• **Work instruction**: Write out once more the lines running from the top of the entries below to the line with "let r := x.record", both ends included.

>>

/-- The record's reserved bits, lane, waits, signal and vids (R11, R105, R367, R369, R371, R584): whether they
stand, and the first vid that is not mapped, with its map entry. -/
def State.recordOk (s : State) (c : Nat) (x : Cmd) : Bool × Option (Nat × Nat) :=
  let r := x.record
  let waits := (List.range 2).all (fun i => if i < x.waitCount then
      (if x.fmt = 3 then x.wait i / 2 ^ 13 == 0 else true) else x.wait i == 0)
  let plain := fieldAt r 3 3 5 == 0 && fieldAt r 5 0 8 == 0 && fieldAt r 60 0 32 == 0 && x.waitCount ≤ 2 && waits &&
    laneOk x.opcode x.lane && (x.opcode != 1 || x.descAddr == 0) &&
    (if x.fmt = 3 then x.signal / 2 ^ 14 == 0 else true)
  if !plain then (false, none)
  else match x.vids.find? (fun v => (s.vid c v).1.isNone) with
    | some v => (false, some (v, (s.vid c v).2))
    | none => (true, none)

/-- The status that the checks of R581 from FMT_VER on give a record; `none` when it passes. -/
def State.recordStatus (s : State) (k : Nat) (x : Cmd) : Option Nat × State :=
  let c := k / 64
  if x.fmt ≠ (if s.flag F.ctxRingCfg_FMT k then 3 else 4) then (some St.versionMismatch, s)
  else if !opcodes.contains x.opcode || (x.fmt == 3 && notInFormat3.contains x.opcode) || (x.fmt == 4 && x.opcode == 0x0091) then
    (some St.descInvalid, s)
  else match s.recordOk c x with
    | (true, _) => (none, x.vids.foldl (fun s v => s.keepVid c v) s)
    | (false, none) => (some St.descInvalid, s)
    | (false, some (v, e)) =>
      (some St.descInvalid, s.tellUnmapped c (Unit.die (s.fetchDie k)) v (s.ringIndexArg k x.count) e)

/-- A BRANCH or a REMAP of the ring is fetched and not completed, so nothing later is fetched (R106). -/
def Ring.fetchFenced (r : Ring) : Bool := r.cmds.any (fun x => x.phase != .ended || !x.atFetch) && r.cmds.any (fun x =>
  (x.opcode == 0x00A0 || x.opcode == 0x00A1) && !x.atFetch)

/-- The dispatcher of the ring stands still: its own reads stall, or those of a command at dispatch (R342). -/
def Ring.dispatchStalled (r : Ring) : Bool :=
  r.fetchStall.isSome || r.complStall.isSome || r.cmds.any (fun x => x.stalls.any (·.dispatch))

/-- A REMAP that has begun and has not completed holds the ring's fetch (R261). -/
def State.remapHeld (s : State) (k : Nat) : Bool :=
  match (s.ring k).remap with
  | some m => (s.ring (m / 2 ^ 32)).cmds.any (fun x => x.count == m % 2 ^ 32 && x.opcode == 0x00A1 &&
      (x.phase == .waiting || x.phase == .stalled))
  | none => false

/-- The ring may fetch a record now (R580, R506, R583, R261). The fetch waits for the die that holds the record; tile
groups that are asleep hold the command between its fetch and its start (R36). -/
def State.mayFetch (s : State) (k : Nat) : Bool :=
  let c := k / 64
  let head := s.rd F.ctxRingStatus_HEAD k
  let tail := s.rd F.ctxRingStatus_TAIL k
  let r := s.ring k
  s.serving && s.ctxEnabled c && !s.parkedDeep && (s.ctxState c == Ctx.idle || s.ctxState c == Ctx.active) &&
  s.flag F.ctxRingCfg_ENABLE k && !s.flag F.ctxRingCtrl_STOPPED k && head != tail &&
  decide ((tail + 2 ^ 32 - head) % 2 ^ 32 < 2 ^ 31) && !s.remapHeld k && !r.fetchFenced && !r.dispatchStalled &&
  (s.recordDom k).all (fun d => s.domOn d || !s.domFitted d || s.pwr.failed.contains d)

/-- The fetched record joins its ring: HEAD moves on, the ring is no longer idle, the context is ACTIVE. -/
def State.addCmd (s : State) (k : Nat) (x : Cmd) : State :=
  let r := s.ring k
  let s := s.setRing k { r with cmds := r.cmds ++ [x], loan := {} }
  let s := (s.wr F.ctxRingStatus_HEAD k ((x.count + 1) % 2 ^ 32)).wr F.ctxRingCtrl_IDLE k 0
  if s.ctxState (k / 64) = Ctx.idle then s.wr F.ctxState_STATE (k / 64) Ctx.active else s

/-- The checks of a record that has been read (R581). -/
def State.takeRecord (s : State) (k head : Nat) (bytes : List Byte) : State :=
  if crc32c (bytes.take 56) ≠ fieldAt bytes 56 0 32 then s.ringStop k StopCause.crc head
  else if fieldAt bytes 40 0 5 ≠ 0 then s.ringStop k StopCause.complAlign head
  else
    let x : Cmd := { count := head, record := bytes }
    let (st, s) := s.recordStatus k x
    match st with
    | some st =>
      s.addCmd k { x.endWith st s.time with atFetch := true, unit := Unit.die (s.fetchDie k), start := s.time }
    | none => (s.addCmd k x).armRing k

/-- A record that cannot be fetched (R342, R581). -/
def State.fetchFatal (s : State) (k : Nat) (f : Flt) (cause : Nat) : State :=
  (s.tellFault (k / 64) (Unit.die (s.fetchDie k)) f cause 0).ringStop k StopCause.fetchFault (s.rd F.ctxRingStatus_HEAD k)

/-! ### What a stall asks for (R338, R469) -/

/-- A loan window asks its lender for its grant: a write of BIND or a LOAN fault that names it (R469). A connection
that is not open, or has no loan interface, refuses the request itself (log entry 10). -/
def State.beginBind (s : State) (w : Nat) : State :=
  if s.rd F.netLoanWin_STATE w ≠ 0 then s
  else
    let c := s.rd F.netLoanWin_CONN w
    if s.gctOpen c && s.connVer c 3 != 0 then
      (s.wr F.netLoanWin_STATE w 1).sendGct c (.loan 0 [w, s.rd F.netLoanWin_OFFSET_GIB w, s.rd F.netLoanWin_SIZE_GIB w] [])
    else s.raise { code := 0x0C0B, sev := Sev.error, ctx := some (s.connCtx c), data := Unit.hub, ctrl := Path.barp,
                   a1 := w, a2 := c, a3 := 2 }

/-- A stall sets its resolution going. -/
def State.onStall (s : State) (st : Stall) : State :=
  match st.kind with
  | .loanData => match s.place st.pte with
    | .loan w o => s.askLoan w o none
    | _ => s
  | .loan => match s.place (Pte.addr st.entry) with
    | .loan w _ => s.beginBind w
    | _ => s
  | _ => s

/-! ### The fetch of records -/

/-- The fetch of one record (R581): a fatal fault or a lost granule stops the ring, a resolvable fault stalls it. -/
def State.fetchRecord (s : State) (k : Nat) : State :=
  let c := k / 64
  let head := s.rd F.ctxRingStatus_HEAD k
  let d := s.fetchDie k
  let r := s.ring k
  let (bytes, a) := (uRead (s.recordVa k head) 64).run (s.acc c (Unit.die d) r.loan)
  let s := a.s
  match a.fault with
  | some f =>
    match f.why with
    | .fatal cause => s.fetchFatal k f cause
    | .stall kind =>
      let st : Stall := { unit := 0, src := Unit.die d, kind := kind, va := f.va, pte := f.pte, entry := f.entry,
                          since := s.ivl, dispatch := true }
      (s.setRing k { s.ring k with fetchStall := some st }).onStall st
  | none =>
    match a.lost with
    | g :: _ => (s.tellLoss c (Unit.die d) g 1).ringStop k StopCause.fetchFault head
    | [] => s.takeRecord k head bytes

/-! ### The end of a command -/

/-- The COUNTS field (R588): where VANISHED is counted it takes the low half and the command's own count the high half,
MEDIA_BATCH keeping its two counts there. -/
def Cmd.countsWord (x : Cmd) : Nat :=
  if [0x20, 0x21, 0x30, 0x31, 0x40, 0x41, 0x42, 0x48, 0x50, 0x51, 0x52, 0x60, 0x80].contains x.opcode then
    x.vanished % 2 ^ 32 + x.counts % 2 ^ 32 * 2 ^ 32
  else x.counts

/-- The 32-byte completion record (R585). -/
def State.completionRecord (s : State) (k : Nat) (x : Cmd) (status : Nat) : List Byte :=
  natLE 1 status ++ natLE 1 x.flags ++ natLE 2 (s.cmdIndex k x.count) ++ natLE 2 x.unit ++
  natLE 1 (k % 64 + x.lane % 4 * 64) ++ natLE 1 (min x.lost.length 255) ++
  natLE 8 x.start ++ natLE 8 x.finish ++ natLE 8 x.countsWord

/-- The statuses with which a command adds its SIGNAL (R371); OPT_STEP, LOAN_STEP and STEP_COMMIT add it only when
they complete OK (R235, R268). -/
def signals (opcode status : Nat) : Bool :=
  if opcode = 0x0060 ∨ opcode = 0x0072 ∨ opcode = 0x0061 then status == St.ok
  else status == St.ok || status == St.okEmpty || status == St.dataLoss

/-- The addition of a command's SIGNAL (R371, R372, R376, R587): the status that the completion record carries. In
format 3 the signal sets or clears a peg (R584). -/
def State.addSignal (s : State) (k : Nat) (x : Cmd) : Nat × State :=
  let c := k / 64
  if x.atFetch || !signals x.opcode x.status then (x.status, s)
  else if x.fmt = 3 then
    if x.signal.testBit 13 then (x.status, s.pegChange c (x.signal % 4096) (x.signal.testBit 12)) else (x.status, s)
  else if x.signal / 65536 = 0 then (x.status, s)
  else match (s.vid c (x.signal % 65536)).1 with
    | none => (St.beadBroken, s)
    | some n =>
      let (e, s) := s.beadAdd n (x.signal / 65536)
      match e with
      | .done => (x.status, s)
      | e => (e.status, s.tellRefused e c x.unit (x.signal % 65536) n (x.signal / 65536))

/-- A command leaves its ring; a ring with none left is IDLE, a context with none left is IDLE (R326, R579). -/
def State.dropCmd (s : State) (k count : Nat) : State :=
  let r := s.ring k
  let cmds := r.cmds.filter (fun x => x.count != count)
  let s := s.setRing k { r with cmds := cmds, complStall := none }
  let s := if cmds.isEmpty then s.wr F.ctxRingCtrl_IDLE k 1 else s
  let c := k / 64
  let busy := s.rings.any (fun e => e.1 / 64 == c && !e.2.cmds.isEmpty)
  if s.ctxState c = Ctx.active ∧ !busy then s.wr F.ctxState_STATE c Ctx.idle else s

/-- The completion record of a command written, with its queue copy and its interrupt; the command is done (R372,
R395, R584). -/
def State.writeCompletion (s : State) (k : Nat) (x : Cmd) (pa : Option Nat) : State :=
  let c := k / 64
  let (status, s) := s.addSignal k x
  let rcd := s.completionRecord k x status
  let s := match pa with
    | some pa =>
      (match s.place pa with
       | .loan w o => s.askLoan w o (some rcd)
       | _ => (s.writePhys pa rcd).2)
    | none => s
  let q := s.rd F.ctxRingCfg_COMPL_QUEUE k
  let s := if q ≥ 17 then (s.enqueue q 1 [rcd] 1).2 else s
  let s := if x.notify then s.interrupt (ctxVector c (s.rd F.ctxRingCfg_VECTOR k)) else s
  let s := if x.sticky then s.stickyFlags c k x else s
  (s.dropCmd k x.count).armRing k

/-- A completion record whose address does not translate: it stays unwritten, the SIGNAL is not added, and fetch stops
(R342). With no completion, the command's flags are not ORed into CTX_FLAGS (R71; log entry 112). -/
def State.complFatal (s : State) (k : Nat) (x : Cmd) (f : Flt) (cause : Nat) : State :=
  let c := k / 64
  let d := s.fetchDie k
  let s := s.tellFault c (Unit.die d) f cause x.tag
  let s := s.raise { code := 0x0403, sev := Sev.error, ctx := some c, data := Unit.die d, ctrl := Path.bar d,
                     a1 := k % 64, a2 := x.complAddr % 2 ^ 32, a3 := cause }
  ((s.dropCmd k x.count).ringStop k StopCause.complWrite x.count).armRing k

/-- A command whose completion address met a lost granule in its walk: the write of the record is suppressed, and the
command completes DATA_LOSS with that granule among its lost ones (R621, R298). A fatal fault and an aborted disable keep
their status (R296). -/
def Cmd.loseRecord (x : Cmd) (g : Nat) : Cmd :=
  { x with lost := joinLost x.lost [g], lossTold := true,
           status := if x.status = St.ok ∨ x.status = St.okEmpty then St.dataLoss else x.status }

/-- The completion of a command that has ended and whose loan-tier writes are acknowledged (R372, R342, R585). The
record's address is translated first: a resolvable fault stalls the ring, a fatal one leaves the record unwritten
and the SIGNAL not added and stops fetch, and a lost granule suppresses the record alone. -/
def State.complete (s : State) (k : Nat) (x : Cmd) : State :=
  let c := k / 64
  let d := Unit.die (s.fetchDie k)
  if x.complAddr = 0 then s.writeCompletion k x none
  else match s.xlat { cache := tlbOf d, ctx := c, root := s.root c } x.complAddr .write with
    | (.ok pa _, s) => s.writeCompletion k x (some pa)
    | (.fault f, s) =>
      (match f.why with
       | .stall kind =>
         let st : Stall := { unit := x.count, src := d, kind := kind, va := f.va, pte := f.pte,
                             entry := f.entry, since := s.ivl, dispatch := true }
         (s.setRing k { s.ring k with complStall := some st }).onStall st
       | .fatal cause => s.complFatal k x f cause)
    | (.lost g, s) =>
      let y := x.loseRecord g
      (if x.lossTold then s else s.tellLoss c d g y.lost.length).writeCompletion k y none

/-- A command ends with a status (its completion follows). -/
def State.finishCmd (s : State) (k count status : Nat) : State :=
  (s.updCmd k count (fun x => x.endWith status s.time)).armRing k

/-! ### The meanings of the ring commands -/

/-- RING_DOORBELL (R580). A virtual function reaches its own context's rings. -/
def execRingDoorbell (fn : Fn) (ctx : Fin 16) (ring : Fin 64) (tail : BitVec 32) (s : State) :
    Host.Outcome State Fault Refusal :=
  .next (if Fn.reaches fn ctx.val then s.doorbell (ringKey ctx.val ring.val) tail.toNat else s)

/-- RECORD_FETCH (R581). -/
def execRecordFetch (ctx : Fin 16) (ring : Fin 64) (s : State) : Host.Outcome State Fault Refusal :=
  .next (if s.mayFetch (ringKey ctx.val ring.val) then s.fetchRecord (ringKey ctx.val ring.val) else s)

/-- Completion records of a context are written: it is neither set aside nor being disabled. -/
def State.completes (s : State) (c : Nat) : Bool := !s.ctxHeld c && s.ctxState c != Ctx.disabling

<<

• **Answer to this task**:
/-- The record's reserved bits, lane, waits, signal and vids (R11, R105, R367, R369, R371, R584): whether they
stand, and the first vid that is not mapped, with its map entry. -/
def State.recordOk (s : State) (c : Nat) (x : Cmd) : Bool × Option (Nat × Nat) :=
  let r := x.record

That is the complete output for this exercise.